We're very,very new to motorhoming and we'll be undertaking our first proper holiday in our MH this summer, after some trials nearer home in the highlands.

We're planning the Republic of Ireland as we really love it there and have been a few times but have only stayed in self catering up to now.

The plan is to go over to Larne and head for Donegal and then meander down the West coast and over to Wicklow.

Can anyone give us advice on Wild Camping there? We're thinking that doing 1 night on a site to 2 nights wild would be brilliant but not sure as yet.

Any advice really appreciated!


----------



## Nora+Neil

Hi Sheena.

Wecome to MHF.

We never had any problem wildcamping in Ireland. If you watch where you park and leave it till 4 or 5pm. Small villages are the best and coastal towns. If you go to Donegal be sure and go to Malin Head. Magic!!!

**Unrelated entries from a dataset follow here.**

/-- A tone curve of 257 points (stage 7): linear between points 256 codes apart. -/
def toneAt (t : Nat → Nat) (v : Nat) : Nat :=
  let a := t (v / 256)
  let c := t (v / 256 + 1)
  unsint 16 ((a : Int) + ((c : Int) - (a : Int)) * ((v % 256 : Nat) : Int) / 256)

/-- Colour matrix coefficient (row r, column c), signed. -/
def ispM (set : List Word) (r c : Nat) : Int :=
  let k := 3 * r + c
  sint 16 (bits (set.getD (4 + k / 2) 0).toNat (if k % 2 = 0 then 16 else 0) 16)

/-- Stage 6 for one output colour. -/
def ispMatrix (set : List Word) (rgb : List Nat) (r : Nat) : Nat :=
  let x := (List.range 3).foldl (fun (a : Int) c => a + ispM set r c * ((rgb.getD c 0 : Nat) : Int)) 0
  let ofs := sint 10 (bits (set.getD 9 0).toNat (20 - 10 * r) 10) * 64
  (max 0 (min 65535 (x / 4096 + ofs))).toNat

/-- The three tone values of a pixel after stage 7. -/
def ispPixel (set : List Word) (tone : Nat → Nat → Nat) (b : Nat → Nat) (type w x y : Nat) : List Nat :=
  let rgb := (List.range 3).map (fun c => Config.demosaic (ispBayer set) (wbPix set b type w) x y c)
  (List.range 3).map (fun r => toneAt (tone r) (ispMatrix set rgb r))

/-- The bytes of the processed image (stage 8). -/
def ispImage (set : List Word) (tone : Nat → Nat → Nat) (b : Nat → Nat) (type w h : Nat) : List Byte :=
  let fmt := bits (set.getD 12 0).toNat 0 2
  let px := w * h
  if fmt = 2 then (List.range px).flatMap (fun i => leBytes 2 (rawPix b type w (i % w) (i / w)))
  else if type = 0x1E then
    (List.range (2 * px)).map (fun i => BitVec.ofNat 8
      (if i % 2 = 1 then toneAt (tone 1) (b i * 256) / 256 else b i))
  else if fmt = 1 then
    (List.range (3 * px)).map (fun i => BitVec.ofNat 8
      ((ispPixel set tone b type w (i % px % w) (i % px / w)).getD (i / px) 0 / 256))
  else (List.range (2 * px)).map (fun i =>
    let x := i / 4 * 2 % w
    let y := i / 4 * 2 / w
    Config.bt709 (ispPixel set tone b type w x y ++ ispPixel set tone b type w (x + 1) y) (i % 4))

/-! ### Statistics records and jobs (R281–R286) -/

/-- The IOVA of a statistics slot. -/
def statAddr (s : State) (n slot : Nat) : Nat := s.reg64 (Ra.CAM_MP_STATS_LO n) (Ra.CAM_MP_STATS_HI n) + slot * 8192

/-- Write a statistics record: the zones and bins first, the header last (R281). -/
def writeStats (s : State) (j : MpJob) (reason : Nat) (body : List Nat) : State :=
  let a := statAddr s j.cam j.slot
  let i := camInit j.cam
  let s := writeIova s i (a + 0x40) ((padTo 0 1024 body).flatMap (leBytes 4))
  (writeIova s i a (leBytes 4 j.fcnt ++ leBytes 2 j.epoch ++ leBytes 1 reason ++ leBytes 1 (camSrc j.cam j.vc) ++
    leBytes 8 j.arrDt ++ leBytes 24 0 ++ leBytes 24 0)).raise (Ra.CAM_INT_PEND 1) j.cam

/-- Process a frame with a set: the processed image into the output ring, then the statistics record (R279, R281). -/
def ispProcess (s : State) (j : MpJob) (set : List Word) : State :=
  let i := camInit j.cam
  let a := camSlotAddr s j.cam j.slot + 64
  let ta := (set.getD 10 0).toNat + (set.getD 11 0).toNat * 2 ^ 32
  let s := noteXfer s i a (lineBytes j.type j.width * j.lines) false
  let s := if ta = 0 then s else noteXfer s i ta (3 * 257 * 2) false
  let src := (readIova s i a (lineBytes j.type j.width * j.lines)).getD []
  let b := fun (k : Nat) => (src.getD k 0).toNat
  let tab := (readIova s i ta (3 * 257 * 2)).getD []
  let tone := fun (c k : Nat) => if ta = 0 then min 65535 (k * 256) else leNat ((tab.drop (2 * (257 * c + k))).take 2)
  let img := ispImage set tone b j.type j.width j.lines
  let stats := statZones set b j.type j.width j.lines ++ statHist set b j.type j.width j.lines
  let s := writeIova s i (s.reg64 (Ra.CAM_MP_OUT_LO j.cam) (Ra.CAM_MP_OUT_HI j.cam) + j.slot * camSlotSize s j.cam) img
  writeStats s j 0 stats

/-- Bring QUEUED and RUNNING up to date. -/
def mpShow (s : State) : State := s.forN 6 (fun s n =>
  (s.setFld (Fd.CAM_MP_STAT_QUEUED n) (s.cam.queue.filter (fun j => j.cam == n)).length).setFlag (Fd.CAM_MP_STAT_RUNNING n)
    (match s.cam.run with
      | some (j, _) => j.cam == n
      | none => false))

/-- Drop a queued job as FRAME_SKIPPED (R284). -/
def mpSkip (s : State) (j : MpJob) : State :=
  let s := s.setCam { s.cam with queue := s.cam.queue.erase j }
  mpShow (((writeStats s j 1 []).count (Fd.CAM_MP_STAT_SKIPPED j.cam)).raise (Ra.CAM_INT_PEND 2) j.cam)

/-- `a` is chosen before `b` (R283). -/
def jobBefore (a b : MpJob) : Bool :=
  if a.pri ≠ b.pri then decide (b.pri < a.pri)
  else if a.arrDt ≠ b.arrDt then decide (a.arrDt < b.arrDt)
  else decide (a.cam < b.cam)

/-- The job that starts next. -/
def bestJob (l : List MpJob) : Option MpJob := l.foldl (fun a j => match a with
  | some x => if jobBefore j x then some j else a
  | none => some j) none

/-- The job a full queue drops: the lowest priority with the latest ARR_DT. -/
def worstJob (l : List MpJob) : Option MpJob := l.foldl (fun a j => match a with
  | some x => if decide (j.pri < x.pri) || (decide (j.pri = x.pri) && decide (x.arrDt ≤ j.arrDt)) then some j else a
  | none => some j) none

/-- Put a ready job into the queue of 32 (R284). -/
def mpQueue (s : State) (j : MpJob) : State :=
  let s := s.setCam { s.cam with queue := s.cam.queue ++ [j] }
  match (if 32 < s.cam.queue.length then worstJob s.cam.queue else none) with
  | some w => mpSkip s w
  | none => mpShow s

/-- The job a frame stands for. -/
def frameJob (s : State) (n v : Nat) (f : CamFrame) : MpJob :=
  { cam := n, vc := v, slot := f.slot, fcnt := f.fcnt, epoch := f.epoch, arrDt := f.arrDt, ready := s.clk.cyc,
    dead := max 1 (s.fld (Fd.CAM_MP_CFG_DEADLINE n)), pri := s.fld (Fd.CAM_MP_CFG_PRI n), width := f.width, lines := f.lines,
    type := f.type }

/-- A frame without an in-line owner reaches the memory path (R283). -/
def mpFrame (s : State) (n v : Nat) (f : CamFrame) : State :=
  if s.flag (Fd.CAM_MP_CFG_EN n) && s.fld (Fd.CAM_MP_CFG_VC n) == v then
    let j := frameJob s n v f
    if ffDamaged f.flags then writeStats s j 2 []
    else
      let d := (s.camSt n).decim
      let take := d % (s.fld (Fd.CAM_MP_CFG_DECIM n) + 1) = 0
      let s := s.setCamSt n { s.camSt n with decim := if s.fld (Fd.CAM_MP_CFG_DECIM n) ≤ d then 0 else d + 1 }
      if take then mpQueue s j else s
  else s

/-- An in-line frame has ended (R282): its output is complete at INLINE_FRAME_COMPLETE; a damaged one has REASON 2. -/
def inlineFrame (s : State) (n v : Nat) (f : CamFrame) (set : List Word) : State :=
  let s := if bit f.flags ffOvf then s.count Fd.CAM_ISP_INLINE_OVF else s
  s.setCam { s.cam with inlDone := some (frameJob s n v f, set, ffDamaged f.flags) }

/-- The frame in progress on a virtual channel ends with extra flags: descriptor, RING_WR, pair and path (R270). The frames of
TVC are the pair's (DEDUCED, log 47). -/
def endFrame (s : State) (n v sub : Nat) (extra : Nat) (f : CamFrame) : State :=
  let fl := f.flags ||| extra
  let fl := if f.lines = vcHeight s n v then fl else setFF fl ffSize
  let fl := if f.emb then fl else setFF fl ffNoEmb
  let fl := if s.flag (Fd.CLK_STRM_STAT_SLIPPED n) then setFF fl ffSlipped else fl
  let f := { f with flags := fl }
  let s := writeIova s (camInit n) (camSlotAddr s n f.slot) (frameDesc s n v (s.dtSub sub) f)
  let s := winTakes ((s.setFld (Fd.CAM_LNK_RING_WR_V n) f.slot).raise (Ra.CAM_INT_PEND 0) n) n f.slot f.arrDt
  let s := s.setCamSt n { s.camSt n with cur := smPut none (s.camSt n).cur v none }
  let s := if v = s.fld (Fd.CAM_LNK_CFG_TVC n) then s.setFld (Fd.CAM_EXP_EPOCH_LAST n) f.epoch else s
  let s := if v = s.fld (Fd.CAM_LNK_CFG_TVC n) then pairFrame s n f.trig f.slot (!ffDamaged fl) else s
  match f.set with
  | some w => inlineFrame s n v f w
  | none => mpFrame s n v f

/-! ### Links (R265–R269) -/

/-- Count a discarded packet. -/
def camDrop (s : State) (n : Nat) : State := s.count (Fd.CAM_LNK_STAT_DROP n)

/-- The virtual channel is accepted. -/
def vcOn (s : State) (n v : Nat) : Bool := s.flag (Fd.CAM_LNK_VC_CFG_EN n v) && (vcType s n v).isSome

/-- Bytes of a ring, of the rings of all enabled links, and of the largest frame of a link. -/
def ringBytes (s : State) (n : Nat) : Nat := s.fld (Fd.CAM_LNK_RING_CFG_SLOTS n) * camSlotSize s n
def enabledRings (s : State) : Nat :=
  (List.range 6).foldl (fun a n => if s.flag (Fd.CAM_LNK_CFG_EN n) then a + ringBytes s n else a) 0
def largestFrame (s : State) (n : Nat) : Nat :=
  (List.range 4).foldl (fun a v => if vcOn s n v then max a (lineBytes ((vcType s n v).getD 0) (vcWidth s n v) * vcHeight s n v) else a) 0

/-- Enable a link: the ring is checked and training starts (R265, R269). -/
def camEnable (s : State) (n : Nat) : State :=
  if s.flag (Fd.CAM_LNK_CFG_EN n) then s
  else if s.fld (Fd.CAM_LNK_RING_CFG_SLOTS n) < 4 ∨ camSlotSize s n < 64 + largestFrame s n
      ∨ 6 * 2 ^ 30 < enabledRings s + ringBytes s n then
    s.setFld (Fd.CAM_LNK_STAT_CODE n) Code.badArgument
  else
    let s := (s.setFlag (Fd.CAM_LNK_CFG_EN n) true).setFld (Fd.CAM_LNK_STAT_CODE n) Code.ok
    (s.setFlag (Fd.CAM_LNK_STAT_TRAINING n) true).setCamSt n { s.camSt n with lostCyc := s.clk.cyc }

/-- CAM_LINK_ENABLE (R269): EN of CAM_LNK[n]_CFG is written 1. -/
def execCamLinkEnable (n : Fin 6) (s : State) : Out := .next (camEnable s n)

/-- Cancel the queued jobs of a camera (R285). -/
def mpCancel (s : State) (n : Nat) : State :=
  let l := s.cam.queue.filter (fun j => j.cam == n)
  let s := s.setCam { s.cam with queue := s.cam.queue.filter (fun j => j.cam != n) }
  mpShow (l.foldl (fun a j => writeStats a j 3 []) s)

/-- Clear EN of a link: a frame in progress ends with TRUNC and the camera's jobs are cancelled (R285). -/
def camDisable (s : State) (n : Nat) : State :=
  if s.flag (Fd.CAM_LNK_CFG_EN n) then
    let s := s.setFlag (Fd.CAM_LNK_CFG_EN n) false
    let s := s.forN 4 (fun s v => match smGet none (s.camSt n).cur v with
      | some f => endFrame s n v 0 (2 ^ ffTrunc) f
      | none => s)
    let s := (s.setFlag (Fd.CAM_LNK_STAT_UP n) false).setFlag (Fd.CAM_LNK_STAT_TRAINING n) false
    pairsCheck (mpCancel s n)
  else s

/-- CAM_LINK_DISABLE (R285): EN of CAM_LNK[n]_CFG is written 0. -/
def execCamLinkDisable (n : Fin 6) (s : State) : Out := .next (camDisable s n)

/-- A write of CAM_LNK[n]_CFG. -/
def camCfgWrite (s : State) (n : Nat) (v : Word) : State :=
  let en := s.flag (Fd.CAM_LNK_CFG_EN n)
  let s := (plainWrite s (Ra.CAM_LNK_CFG n) v).setFlag (Fd.CAM_LNK_CFG_EN n) en
  if bit v.toNat 31 then camEnable s n else camDisable s n

/-- LINK_TRAINED (R265): an enabled link completes training. -/
def execLinkTrained (n : Fin 6) (s : State) : Out :=
  if s.flag (Fd.CAM_LNK_CFG_EN n) && s.flag (Fd.CAM_LNK_STAT_TRAINING n) then
    .next (pairsCheck (((s.setFlag (Fd.CAM_LNK_STAT_TRAINING n) false).setFlag (Fd.CAM_LNK_STAT_UP n) true).raise (Ra.CAM_INT_PEND 5) n))
  else .next s

/-- A trained link is lost: UP clears; retraining follows every 100 ms. -/
def linkLost (s : State) (n : Nat) : State :=
  if s.flag (Fd.CAM_LNK_STAT_UP n) then
    let s := (s.setFlag (Fd.CAM_LNK_STAT_UP n) false).raise (Ra.CAM_INT_PEND 5) n
    pairsCheck (s.setCamSt n { s.camSt n with lostCyc := s.clk.cyc, count := none })
  else s

/-- LINK_LOST (R265): a camera link is lost. -/
def execLinkLost (n : Fin 6) (s : State) : Out := .next (linkLost s n)

/-- 100 ms after the loss, the enabling or the last attempt, the module retrains an enabled link that is not up (R265). -/
def linkRetrain (s : State) (n : Nat) : State :=
  if s.flag (Fd.CAM_LNK_CFG_EN n) && !s.flag (Fd.CAM_LNK_STAT_UP n) && s.since (s.camSt n).lostCyc (100 * cycMs) then
    (s.setFlag (Fd.CAM_LNK_STAT_TRAINING n) true).setCamSt n { s.camSt n with lostCyc := s.clk.cyc }
  else s

/-- LINK_RETRAIN (R265). -/
def execLinkRetrain (n : Fin 6) (s : State) : Out := .next (linkRetrain s n)

/-- The supply of coaxial line `n` is on (R266): selected, and not switched off by the power-fail sequence. -/
def camPower (s : State) (n : Nat) : Bool := s.flag (Fd.CAM_LNK_CFG_POC n) && (match s.pm.pf with
  | some p => decide (p.step < 2)
  | none => true)

/-- CAMERA_SUPPLY_FAULT (R266): the supply of a coaxial line reads `ma`: open below 10 mA, short above 480 mA; a retry that reads
between clears the indication. CAM_SUPPLY has its current, and counts of readings open and short (the layout is the model's own, log 4). -/
def execCameraSupplyFault (n : Fin 6) (ma : Half) (s : State) : Out :=
  let s := s.setFld (Fd.CAM_SUPPLY_V (9 * n)) ma.toNat
  let f := if camPower s n = false then 0 else if ma.toNat < 10 then 1 else if 480 < ma.toNat then 2 else 0
  let s := if f = 0 then s else s.count (Fd.CAM_SUPPLY_V (9 * n + 1 + f))
  .next (s.setFld (Fd.CAM_LNK_STAT_POC n) f)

If you pay your £10 subs you can search the the Forum for alot of info on Ireland.


----------



## MikeE

Hi Sheena,

Did pretty similar trip earlier this year with about 2 out of 3 nights wild camping. No problems at all wild camping, plenty of spots available. Search the forums on here for info, the iCampSites iPhone app has loads of spots too if you have an iPhone. Also the Dutch site:

http://www.reisverhaleneuropa.nl/camper/ierland/plaatsen.htm

has plenty nice spots identified (in Dutch, but Google translate works fine )

Have a good trip

Mike


----------



## MikeE

p.s. Agree with Nora+Neil re Malin Head - great spot and good for overnight; we normally only stay one night at a spot when wild camping, but stayed 2 nights there.

Mike


----------